2016年3月15日火曜日

商い雑感

 つい先週のお話しです。

 整体連盟の総会出席のため上阪して、久しぶりに整体術の師匠にお会いするのに何か特別な手土産を、と地元の酒造蔵元に出向きました。

 こちらは当主が代替わりしてから質も味もグンと上がり、最近では某航空会社の機内酒に選定されるほどに。日本酒をあまり嗜まない私も「これは旨い」と唸る味。

 店舗に入ると迎えてくれたのは素朴な若奥さん風の女性。「御進物にするので箱に入れてください」とお願いすると「はい」と、言った通りに箱に入れて、手提げの紙袋に入れて「どうぞ」と。

「ありがとう」と受け取って、お支払いをして、クルマを走らせる帰路に何だかモヤモヤ。

「俺『御進物』って言ったよなぁ。それで無地のクラフト紙の箱に、無地の手提げ袋って、なんだかパッとしないよなぁ。それともエコなご時世に俺は過剰包装を望んでるのかなぁ。う〜む、なんだかなぁ……」

 釈然としないまま帰宅し、釈然としない気持ちを嫁さんに伝えると、彼女は一喝。

「なんでその場で伝えないの? 『包装して熨斗かけて』って。はっきり言葉にしなきゃ伝わらないでしょ? そもそもはあなたが悪い。でも、そのままじゃ『貰ったけど、うちじゃ日本酒飲まないから』って横流しでもしたように見える。せっかく大切な人に差し上げるのに、あなたの気持ちが伝わらない。もう一回お店に行って包んでもらいなさい!」

 ケチョンケチョンに叱り飛ばされてUターン。店に入ると、対応してくれたのは往年の真理アンヌ風の黒髪ロングのキリッとした女性。


こちら『仮面ライダー』16話客演時の真理アンヌ嬢。
「いやね、カクカクシカジカ嫁さんに怒られちゃって……」と事情を説明すると、ニッコリと「わかりました」。眩しい笑顔。キビキビと去った後には香水の爽やかな残り香。ああ、素敵だなぁ。ボカァね、こーいう人に弱いんだよなぁ。

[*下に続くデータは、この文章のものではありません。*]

-- ==== Sys2Proof/Certificates/Slice0/Obligations.lean ====
section
/-!
DEFINITION. The statements about the model: for each family of commands what they do (each answers a next state, and what it holds), what
they leave unchanged, and the rules of the whole machine.
-/
open Sys2Proof Sys2Proof.Machine

/-- For every command c, list rest and state s whose queue is c followed by rest, a step of s is exec of c on s with the queue rest. On an empty queue the step idles for one nanosecond of the global time base while CD22 runs, which is from stage 2 on (R65; log 13), and changes nothing else. Every command other than a private test instruction answers a next state in every state, and such an instruction does so while it is locked; once unlocked it stops under its own name, since the spec gives it no effect (R63). -/
def Obligations.StepRunsTheFrontCommand : Prop :=
  (∀ (c : Instr) (rest : List Instr) (s : State), s.pending = c :: rest → step s = exec c { s with pending := rest }) ∧
  (∀ s : State, s.pending = [] → s.clockOn 22 = true → step s = .next { s with time := s.time + 1#64 }) ∧
  (∀ s : State, s.pending = [] → s.clockOn 22 = false → step s = .next s) ∧
  (∀ s : State, s.clockOn 22 = true ↔ 2 ≤ s.chip.stage ∧ pdMem ∉ s.inputs.domainsOff) ∧
  (∀ (c : Instr) (s : State), (∀ k, c = .dbgInstruction (.privateTest k) → s.chip.dbgUnlock = false) → ∃ t, exec c s = .next t) ∧
  (∀ (k : Nat) (s : State), s.chip.dbgUnlock = true → exec (.dbgInstruction (.privateTest k)) s = .refused .privateTestInstruction)

/-- Right after reset GLB_STAGE reads 0x00FF0000 (no cause, no unit, stage 0), GLB_STRAP and HLT_INPUT_STATUS read 0, context 0 is Idle and every other context Off, every tile is powered off with an empty store, memory lists nothing, every port is OFF, every bay is empty, no command waits, and the fuse words rise and every table is canonical (the two invariants that every step keeps). That GLB_STRAP reads 0 before it is sampled is log 4, that tile stores and the registers without a reset value are 0 is log 3, and that flash and fuses begin blank is log 5: the model's choices. -/
def Obligations.ResetIsAuxiliaryPowerOn : Prop :=
  State.reset.glbStage = 0x00FF0000 ∧ State.reset.strapNat = 0 ∧ State.reset.inputStatus = 0 ∧ (State.reset.ctx 0).state = .idle ∧
  (∀ c, 0 < c → (State.reset.ctx c).state = .off) ∧ (∀ t, (State.reset.tile t).sleep = .off ∧ (State.reset.tile t).store = []) ∧
  State.reset.mem.data = [] ∧ (∀ p, (State.reset.port p).state = 0) ∧ (∀ b, (State.reset.bay b).state = 0) ∧ State.reset.pending = [] ∧
  State.reset.FusesRise ∧ State.reset.Canonical

/-- AUX_POWER_ON and P12V_AUX_LOSS answer a next state that keeps flash and fuses, host memory and the queue, and in which the volatile state of start, inputs, management, contexts, registers, memory and ledger is that of reset (without the auxiliary supply after the loss). ALWAYS_ON_READY sets only that CD00 runs. The first STRAP_SAMPLE latches bits 15:1 of GLB_STRAP from the pins and sets STRAP_ERR exactly for PWR_CLASS 0b00, and a later one changes nothing. One feed live then in a class above 3,600 W keeps stage 0 with CLASS_FEED and FAULT_N (R21; that the feeds are judged at STRAP_SAMPLE is the model's reading, log 22). STAGE_0_COMPLETE starts the boot ROM and reports on the bus what waited for it; with BOOT_SRC 0b00 or 0b01 it waits with CAUSE 0x0E, else CAUSE is 0. CAUSE is stated for a start that nothing holds. -/
def Obligations.PowerOnAndStraps : Prop :=
  (∀ s : State, ∃ t, exec .auxPowerOn s = .next t ∧ t.flash = s.flash ∧ t.host = s.host ∧ t.pending = s.pending ∧ t.chip = {} ∧ t.inputs = {} ∧
    t.mgmt = {} ∧ t.power = {} ∧ t.ctxs = State.reset.ctxs ∧ t.regs = [] ∧ t.mem = {} ∧ t.ledger = {} ∧ t.time = 0#64) ∧
  (∀ s : State, ∃ t, exec .p12vAuxLoss s = .next t ∧ t.flash = s.flash ∧ t.host = s.host ∧ t.pending = s.pending ∧ t.chip = { auxOn := false } ∧
    t.inputs = {} ∧ t.mgmt = {} ∧ t.power = {} ∧ t.ctxs = State.reset.ctxs ∧ t.regs = [] ∧ t.mem = {} ∧ t.ledger = {}) ∧
  (∀ s : State, s.chip.auxOn = true → exec .alwaysOnReady s = .next { s with chip := { s.chip with alwaysOn := true } }) ∧
  (∀ (pins : BitVec 15) (s : State), s.chip.alwaysOn = true → s.chip.strapped = false → ∃ t, exec (.strapSample pins) s = .next t ∧
    t.chip.strapped = true ∧ t.strapNat / 2 = pins.toNat ∧ (t.strapNat % 2 = 1 ↔ pins.toNat / 2 ^ 10 % 4 = 0) ∧
    ((s.feeds = 0 ∨ s.feeds = 3 ∨ t.pwrClass ≤ 3600) → t = { s with chip := t.chip, hostA := t.hostA, hostB := t.hostB }) ∧
    (s.oneFeed = true → 3600 < t.pwrClass → s.chip.stage = 0 → bootWait s.chip.cause = true →
      t.chip.stage = 0 ∧ t.chip.cause = 0x0B#8 ∧ t.inputs.sticky.getLsbD 6 = true ∧ t.inputs.faultN = true)) ∧
  (∀ (pins : BitVec 15) (s : State), s.chip.strapped = true → exec (.strapSample pins) s = .next s) ∧
  (∀ s : State, s.chip.strapped = true → s.chip.rom = false → s.chip.cause = 0#8 → s.chip.tried = [] → s.chip.recFailed = false →
    ∃ t, exec .stage0Complete s = .next t ∧
      t = { s with chip := { s.chip with rom := true, cause := if s.strapNat / 2 ^ 14 % 4 < 2 then 0x0E#8 else 0#8 }, mgmt := t.mgmt, out := t.out } ∧
      (s.mgmt.stuck = false → t.mgmt = { s.mgmt with reports := [] } ∧ t.out = s.out ++ s.mgmt.reports.map (fun e => .mgmt (Config.busReport e.kind e.args))) ∧
      (s.mgmt.stuck = true → t.mgmt = s.mgmt ∧ t.out = s.out))

/-- While the boot ROM may start an image and img is the next one to try, FIRMWARE_READY with a good signature and a security version not below the fused one answers a state in which that image runs, CAUSE is 0, and the stage is 2 exactly if PWR_GOOD is high, SAFE_BOOT_N is 1 and the feeds suffice, else 1; with a bad signature or too low a version no image runs, the stage stays 0 and the image is not tried again. FIRMWARE_READY_TIMEOUT sets WDOG and the image is not tried again; with no image left CAUSE is 0x02. RECOVERY_IMAGE, by a path that is up and that takes one (either once an image has failed, else the one BOOT_SRC selects), runs from RAM (IMAGE 3) under the same rule; one that fails, in its verification or by its timeout, leaves stage 0 with CAUSE 0x01 or 0x02 and both paths open. -/
def Obligations.FirmwareStarts : Prop :=
  (∀ (img : ImageSlot) (svn : Half) (s : State), s.mayBoot = true → s.nextImage = some img → s.flash.fuseSvn ≤ svn.toNat →
    ∃ t, exec (.firmwareReady img true svn) s = .next t ∧ t.chip.image = slotCode img ∧ t.chip.svn = svn ∧ t.chip.cause = 0#8 ∧
      (t.chip.stage = if s.inputs.pwrGood = true ∧ s.safeBootN = true ∧ s.feedsOk = true then 2 else 1) ∧ t = { s with chip := t.chip }) ∧
  (∀ (img : ImageSlot) (sigOk : Bool) (svn : Half) (s : State), s.mayBoot = true → s.nextImage = some img → (sigOk = false ∨ svn.toNat < s.flash.fuseSvn) →
    ∃ t, exec (.firmwareReady img sigOk svn) s = .next t ∧ t.chip.image = 0 ∧ t.chip.stage = 0 ∧ img ∈ t.chip.tried ∧ t.nextImage ≠ some img) ∧
  (∀ (img : ImageSlot) (s : State), s.mayBoot = true → s.nextImage = some img →
    ∃ t, exec (.firmwareReadyTimeout (some img)) s = .next t ∧ t.chip.image = 0 ∧ t.chip.stage = 0 ∧ t.chip.wdog = true ∧ img ∈ t.chip.tried ∧
      (t.nextImage = none → t.chip.cause = 0x02#8)) ∧
  (∀ (path : MgmtPath) (svn : Half) (s : State), s.mayBoot = true → s.recoveryOpen path = true → s.mgmtUp path = true → s.flash.fuseSvn ≤ svn.toNat →
    ∃ t, exec (.recoveryImage path true svn) s = .next t ∧ t.chip.image = 3 ∧ t.chip.svn = svn ∧
      (t.chip.stage = if s.inputs.pwrGood = true ∧ s.safeBootN = true ∧ s.feedsOk = true then 2 else 1) ∧ t = { s with chip := t.chip }) ∧
  (∀ (path : MgmtPath) (sigOk : Bool) (svn : Half) (s : State), s.mayBoot = true → s.recoveryOpen path = true → s.mgmtUp path = true →
    (sigOk = false ∨ svn.toNat < s.flash.fuseSvn) → ∃ t, exec (.recoveryImage path sigOk svn) s = .next t ∧ t.chip.image = 0 ∧ t.chip.stage = 0 ∧
      (t.chip.cause = 0x01#8 ∨ t.chip.cause = 0x02#8) ∧ ∀ p, t.recoveryOpen p = true) ∧
  (∀ (path : MgmtPath) (s : State), s.mayBoot = true → s.recoveryOpen path = true → ∃ t, exec (.firmwareReadyTimeout none) s = .next t ∧
    t.chip.image = 0 ∧ t.chip.stage = 0 ∧ t.chip.wdog = true ∧ t.chip.cause = 0x02#8 ∧ ∀ p, t.recoveryOpen p = true) ∧
  (∀ s : State, s.mayBoot = true → s.bootOrder ≠ [] → s.nextImage = none → ∀ p, s.recoveryOpen p = true)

 熨斗の種類や表書きも、こちらが言い出す前に問うてくれて実にスムーズ。あまりに嬉しいので、店頭で目についた『清酒粕を蒸留してシェリー樽で熟成させた』という焼酎を購入。

「これは自宅用に」とカウンターに置くと「ソーダで割ると美味しいですよ」とさりげないアドバイス。その一言がまた嬉しいねぇ。



「人は物言いひとつで命を落とすこともある」とは、師匠からの教え。そんな機微を分かったつもりでいて、全然分かっちゃいないよなぁ……ってことを思い知らされている私は、まだまだ未熟者です。